4.4.3 Le Risk Adjusted Performance 92-

Nel valutare un fondo di investimento, alla luce di quanto spiegato, è necessario quindi considerare tanto il rendimento quanto il rischio. La dottrina ha fornito nel tempo diverse metodologie che possono essere utilizzate per il calcolo delle performance di un fondo d’investimento; quelle che verranno analizzate di seguito rientrano tra le misure di performance aggiustate per il rischio, ovvero quelle denominate risk-adjusted performance (RAP). La particolarità di queste misure è che consentono di analizzare se il gestore sia riuscito a raggiungere risultati che sono ottimali nell’ambito del trade-off rischio-rendimento, dato che rettificano la redditività del prodotto gestito in base al suo livello di rischio (rappresentato dalla deviazione standard o dal beta).

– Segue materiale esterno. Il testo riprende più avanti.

-- ==== Sys2Proof/Laws/PerInstr.lean ====
section
/-! SUPPORT. One lemma per constructor of `Instr`, for statements made per instruction. `Encoded.Statement` is about the instruction
as syntax: it is well-formed, its encoding starts with its first byte and has the length that byte fixes
(spec/30_encoding.md R151), and a CB-prefixed instruction has exactly one byte after its prefix (R162). -/

namespace Sys2Proof.Laws.Encoded

open Sys2Proof

/-- What the family says of `i`. -/
def Statement (i : Instr) : Prop :=
  i.wf = true ∧ (encode i).head? = some i.firstByte ∧ (encode i).length = i.length ∧
    i.length = opcodeLength i.firstByte ∧ (i.firstByte = 0xCB → i.length = 2)

/-- Its parts, when the first byte and the length are known. -/
theorem intro {i : Instr} (b : Byte) (k : Nat) (hb : i.firstByte = b) (hk : opcodeLength b = k)
    (he : (encode i).head? = some b) (hl : (encode i).length = k)
    (hd : (decide (1 ≤ k ∧ k ≤ 3) && (b != 0xCB || k == 2)) = true) : Statement i := by
  have hi : i.length = k := by rw [← hk, ← hb]; rfl
  simp only [Bool.and_eq_true, decide_eq_true_eq, Bool.or_eq_true, bne_iff_ne, beq_iff_eq] at hd
  refine ⟨by simp [Instr.wf, hi, hd.1], he.trans (congrArg some hb.symm), hl.trans hi.symm, rfl, fun h => ?_⟩
  rw [hi]
  exact hd.2.resolve_left fun hn => hn (hb.symm.trans h)
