theorem daaByte_subBytes_bcd_value {x y : Nat} (hx : x < 100) (hy : y < 100) :
    (daaByte (subBytes (bcd x) (bcd y) 0).value (subBytes (bcd x) (bcd y) 0).flags).value = bcd ((100 + x - y) % 100) := by
  obtain ⟨hn, hh, hc⟩ := subBytes_bcd_flags hx hy
  apply BitVec.eq_of_toNat_eq
  simp only [daaByte, daaLow, daaHigh, hn, hh, hc, if_true, decide_eq_true_eq]
  simp only [subBytes, toNat_bcd hx, toNat_bcd hy, toNat_bcd (Nat.mod_lt (100 + x - y) (by decide : 0 < 100)),
    BitVec.toNat_ofInt]
  split <;> split <;> omega

/-- An immediate operation, then DAA: DAA reads the A and the flags that the operation left. -/
theorem exec_aluN_daa (op : AluOp) (n : Byte) (s : State) :
    ∃ t u, exec (.aluN op n) s = .next t ∧ exec .daa t = .next u ∧
      u.regs.a = (daaByte (alu op s.regs.a n s.flags).value (alu op s.regs.a n s.flags).flags).value ∧
      u.flags = (daaByte (alu op s.regs.a n s.flags).value (alu op s.regs.a n s.flags).flags).flags := by
  refine ⟨_, _, exec_aluN op n s, rfl, ?_, ?_⟩
  · exact congrArg (fun f => (daaByte _ f).value) (flagsOf_pack _)
  · exact (flagsOf_pack _).trans (congrArg (fun f => (daaByte _ f).flags) (flagsOf_pack _))

/-- Settles O26: DAA after the sum, and after the difference, of two packed decimals. -/
theorem decimalArithmetic : Obligations.DecimalArithmetic := by
  unfold Obligations.DecimalArithmetic
  intro s x y ha
  refine ⟨?_, ?_⟩
  · obtain ⟨t, u, hadd, hdaa, hvalue, hflags⟩ := exec_aluN_daa .add (bcd y.val) s
    rw [ha] at hvalue hflags
    exact ⟨t, u, hadd, hdaa, hvalue.trans (daaByte_addBytes_bcd_value x.isLt y.isLt),
      (congrArg Flags.c hflags).trans (daaHigh_addBytes_bcd x.isLt y.isLt)⟩
  · obtain ⟨t, u, hsub, hdaa, hvalue, hflags⟩ := exec_aluN_daa .sub (bcd y.val) s
    obtain ⟨-, -, hborrow⟩ := subBytes_bcd_flags x.isLt y.isLt
    rw [ha] at hvalue hflags
    exact ⟨t, u, hsub, hdaa, hvalue.trans (daaByte_subBytes_bcd_value x.isLt y.isLt), (congrArg Flags.c hflags).trans hborrow⟩

end Sys2Proof.Machine
end

section
/-! SUPPORT. 16-bit arithmetic on the pairs (spec/43_alu16.md R281 to R283): the sum and flags of ADD HL,rr against the rule's own
formula, and the families with a pair field. O27. -/

namespace Sys2Proof.Machine

/-! ### The computation is the rule's formula -/

theorem addWords_eq (hl v : Word) (f : Flags) :
    addWords hl v f =
      (hl + v, { z := f.z, n := false, h := decide ((hl &&& 0x0FFF).toNat + (v &&& 0x0FFF).toNat > 0x0FFF),
                 c := decide (hl.toNat + v.toNat > 0xFFFF) }) := by
  have hlow : ∀ w : Word, (w &&& 0x0FFF).toNat = w.toNat % 0x1000 := fun w =>
    (BitVec.toNat_and ..).trans (Nat.and_two_pow_sub_one_eq_mod w.toNat 12)
  rw [hlow, hlow]
  rfl

/-! ### What ADD HL,rr does -/

/-- F and the pair HL share no register, so the order of the two writes does not show. -/
theorem Completes.of_addHl {i : Instr} {s : State} {rr : Reg16} {cost : Nat} {v : Word} {f : Flags}
    (h : exec i s = addHl rr cost s) (hsum : addWords s.hl (s.regs.get16 rr) s.flags = (v, f)) :
    Completes i s ({ s.regs with f := f.pack }.set16 .hl v) cost := by
  rw [addHl, State.get16, hsum] at h
  exact .of_advance h

/-! ### The families with a pair field -/

theorem encode_addHlPair (p : PairSp) : encode (.addHlPair p) = [opByte (0x09 + 16 * pairSpCode p)] := by
  cases p <;> rfl

theorem exec_addHlPair (p : PairSp) (s : State) : exec (.addHlPair p) s = addHl (pairSpReg p) 8 s := by
  cases p <;> rfl

theorem encode_incPair (p : PairSp) : encode (.incPair p) = [opByte (0x03 + 16 * pairSpCode p)] := by
  cases p <;> rfl

theorem exec_incPair (p : PairSp) (s : State) :
    exec (.incPair p) s = loadPair (pairSpReg p) (s.regs.get16 (pairSpReg p) + 1) 8 s := by
  cases p <;> rfl

theorem encode_decPair (p : PairSp) : encode (.decPair p) = [opByte (0x0B + 16 * pairSpCode p)] := by
  cases p <;> rfl

theorem exec_decPair (p : PairSp) (s : State) :
    exec (.decPair p) s = loadPair (pairSpReg p) (s.regs.get16 (pairSpReg p) - 1) 8 s := by
  cases p <;> rfl

/-! ### The statement -/

/-- Settles O27: ADD HL,rr runs `addHl`, INC rr and DEC rr load the pair with its value moved by one. -/
theorem pairArithmetic : Obligations.PairArithmetic := by
  unfold Obligations.PairArithmetic
  intro s p hl v
  exact ⟨⟨encode_addHlPair p, .of_addHl (exec_addHlPair p s) (addWords_eq hl v s.flags)⟩,
    ⟨encode_incPair p, .of_loadPair (exec_incPair p s)⟩, ⟨encode_decPair p, .of_loadPair (exec_decPair p s)⟩⟩

end Sys2Proof.Machine
end

section
/-! SUPPORT. Rotates, shifts and bit operations (spec/44_rotate_bit.md R291 to R305): single bits as the model takes them and as the
rules do, the computations against the rules' own formulas, and the families with an operation, bit or register field. O28 and O29. -/

namespace Sys2Proof.Machine

/-! ### A bit taken by its index and by masking -/

theorem opByte_boolToNat (b : Bool) : opByte b.toNat = (BitVec.ofBool b).setWidth 8 := by
  cases b <;> rfl

theorem shiftRight_seven_eq_ofBool (v : Byte) : v >>> 7 = (BitVec.ofBool (v.getLsbD 7)).setWidth 8 := by
  apply BitVec.eq_of_getLsbD_eq
  intro i hi
  rcases i with _ | i
  · simp
  · have habove : v.getLsbD (7 + (i + 1)) = false := BitVec.getLsbD_of_ge v _ (by omega)
    simp [habove]

theorem and_one_eq_ofBool (v : Byte) : v &&& 1 = (BitVec.ofBool (v.getLsbD 0)).setWidth 8 :=
  BitVec.and_one_eq_setWidth_ofBool_getLsbD

theorem ofBool_setWidth_beq_one (b : Bool) : ((BitVec.ofBool b).setWidth 8 == 1) = b := by
  cases b <;> rfl

theorem ofBool_setWidth_beq_zero (b : Bool) : ((BitVec.ofBool b).setWidth 8 == 0) = !b := by
  cases b <;> rfl

theorem shiftRight_and_one_beq_zero (v : Byte) (n : Nat) : ((v >>> n) &&& 1 == 0) = !v.getLsbD n := by
  rw [and_one_eq_ofBool, ofBool_setWidth_beq_zero, BitVec.getLsbD_ushiftRight, Nat.add_zero]

/-- The high nibble that SWAP's rule masks off is what the shift drops. -/
theorem lowNibble_shiftLeft_four (v : Byte) : (v &&& 0x0F) <<< 4 = v <<< 4 := by
  apply BitVec.eq_of_toNat_eq
  simp only [BitVec.toNat_shiftLeft, Nat.shiftLeft_eq]
  have hnibble : (v &&& 0x0F).toNat = v.toNat % 16 := nibble_eq_mod v
  omega

/-! ### The computations are the rules' formulas -/

theorem shiftOut_eq_rule (op : ShiftOp) (v : Byte) (c : Bool) : shiftOut op v c = ruleShift op v c := by
  cases op with
  | rlc | sla => simp only [shiftOut, ruleShift, shiftRight_seven_eq_ofBool, ofBool_setWidth_beq_one]
  | rl => simp only [shiftOut, ruleShift, shiftRight_seven_eq_ofBool, ofBool_setWidth_beq_one, opByte_boolToNat]
  | rrc | sra | srl => simp only [shiftOut, ruleShift, and_one_eq_ofBool, ofBool_setWidth_beq_one]
  | rr => simp only [shiftOut, ruleShift, and_one_eq_ofBool, ofBool_setWidth_beq_one, opByte_boolToNat]
  | swap => simp only [shiftOut, ruleShift, lowNibble_shiftLeft_four]

theorem shiftByte_eq_rule (op : ShiftOp) (v : Byte) (f : Flags) :
    shiftByte op v f =
      { value := (ruleShift op v f.c).1,
        flags := { z := (ruleShift op v f.c).1 == 0, n := false, h := false, c := (ruleShift op v f.c).2 } } := by
  rw [shiftByte, shiftOut_eq_rule]

theorem rotateA_eq_rule (op : ShiftOp) (v : Byte) (f : Flags) :
    rotateA op v f =
      { value := (ruleShift op v f.c).1, flags := { z := false, n := false, h := false, c := (ruleShift op v f.c).2 } } := by
  rw [rotateA, shiftOut_eq_rule]

theorem bitFlags_eq_rule (b : Fin 8) (v : Byte) (f : Flags) :
    bitFlags b v f = { z := (v >>> b.val) &&& 1 == 0, n := false, h := true, c := f.c } := by
  rw [bitFlags, shiftRight_and_one_beq_zero]

/-! ### What the accumulator forms and BIT do -/

theorem Completes.of_rotateA {i : Instr} {s : State} {op : ShiftOp} {cost : Nat}
    (h : exec i s = modifyReg (rotateA op) .a cost s) :
    Completes i s
      { s.regs with a := (ruleShift op s.regs.a (s.regs.f.getLsbD 4)).1,
                    f := Flags.pack { z := false, n := false, h := false,
                                      c := (ruleShift op s.regs.a (s.regs.f.getLsbD 4)).2 } } cost :=
  .of_modifyReg h (rotateA_eq_rule op s.regs.a s.flags)

theorem Completes.of_bitFlags {i : Instr} {s : State} {b : Fin 8} {v : Byte} {cost : Nat}
    (h : exec i s = writeFlags (bitFlags b v s.flags) cost s) :
    Completes i s
      { s.regs with f := Flags.pack { z := (v >>> b.val) &&& 1 == 0, n := false, h := true, c := s.regs.f.getLsbD 4 } } cost := by
  rw [bitFlags_eq_rule] at h
  exact .of_writeFlags h

/-! ### The families with an operation, bit or register field -/

theorem encode_shiftReg (op : ShiftOp) (r : Reg8) :
    encode (.shiftReg op r) = [0xCB, opByte (8 * shiftCode op + regCode r)] := by
  cases op <;> cases r <;> rfl

theorem exec_shiftReg (op : ShiftOp) (r : Reg8) (s : State) : exec (.shiftReg op r) s = modifyReg (shiftByte op) r 8 s := by
  cases op <;> cases r <;> rfl

theorem encode_shiftMemHl (op : ShiftOp) : encode (.shiftMemHl op) = [0xCB, opByte (0x06 + 8 * shiftCode op)] := by
  cases op <;> rfl

theorem exec_shiftMemHl (op : ShiftOp) (s : State) : exec (.shiftMemHl op) s = modifyMemHl (shiftByte op) 16 s := by
  cases op <;> rfl

theorem encode_bitReg (b : Fin 8) (r : Reg8) : encode (.bitReg b r) = [0xCB, opByte (0x40 + 8 * b.val + regCode r)] := by
  fin_cases b <;> cases r <;> rfl

theorem exec_bitReg (b : Fin 8) (r : Reg8) (s : State) :
    exec (.bitReg b r) s = writeFlags (bitFlags b (s.regs.get8 r) s.flags) 8 s := by
  fin_cases b <;> cases r <;> rfl

theorem encode_bitMemHl (b : Fin 8) : encode (.bitMemHl b) = [0xCB, opByte (0x46 + 8 * b.val)] := by
  fin_cases b <;> rfl

theorem exec_bitMemHl (b : Fin 8) (s : State) : exec (.bitMemHl b) s = writeFlags (bitFlags b (s.read s.hl) s.flags) 12 s := by
  fin_cases b <;> rfl

theorem encode_resReg (b : Fin 8) (r : Reg8) : encode (.resReg b r) = [0xCB, opByte (0x80 + 8 * b.val + regCode r)] := by
  fin_cases b <;> cases r <;> rfl

theorem exec_resReg (b : Fin 8) (r : Reg8) (s : State) : exec (.resReg b r) s = loadReg r (resByte b (s.regs.get8 r)) 8 s := by
  fin_cases b <;> cases r <;> rfl

theorem encode_resMemHl (b : Fin 8) : encode (.resMemHl b) = [0xCB, opByte (0x86 + 8 * b.val)] := by
  fin_cases b <;> rfl

theorem exec_resMemHl (b : Fin 8) (s : State) : exec (.resMemHl b) s = storeByte s.hl (resByte b (s.read s.hl)) 16 s := by
  fin_cases b <;> rfl

theorem encode_setReg (b : Fin 8) (r : Reg8) : encode (.setReg b r) = [0xCB, opByte (0xC0 + 8 * b.val + regCode r)] := by
  fin_cases b <;> cases r <;> rfl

Attraverso l’utilizzo delle misure RAP il confronto tra i vari prodotti risulta semplificato, dato che tutta l’informazione necessaria a valutare in base al trade-off rendimento-rischio il fondo d‘investimento è racchiusa in un numero; il fondo con la misura RAP più elevata risulta migliore, dato che si è collocato sulla migliore posizione nell’ambito della relazione esistente tra rendimento e rischio.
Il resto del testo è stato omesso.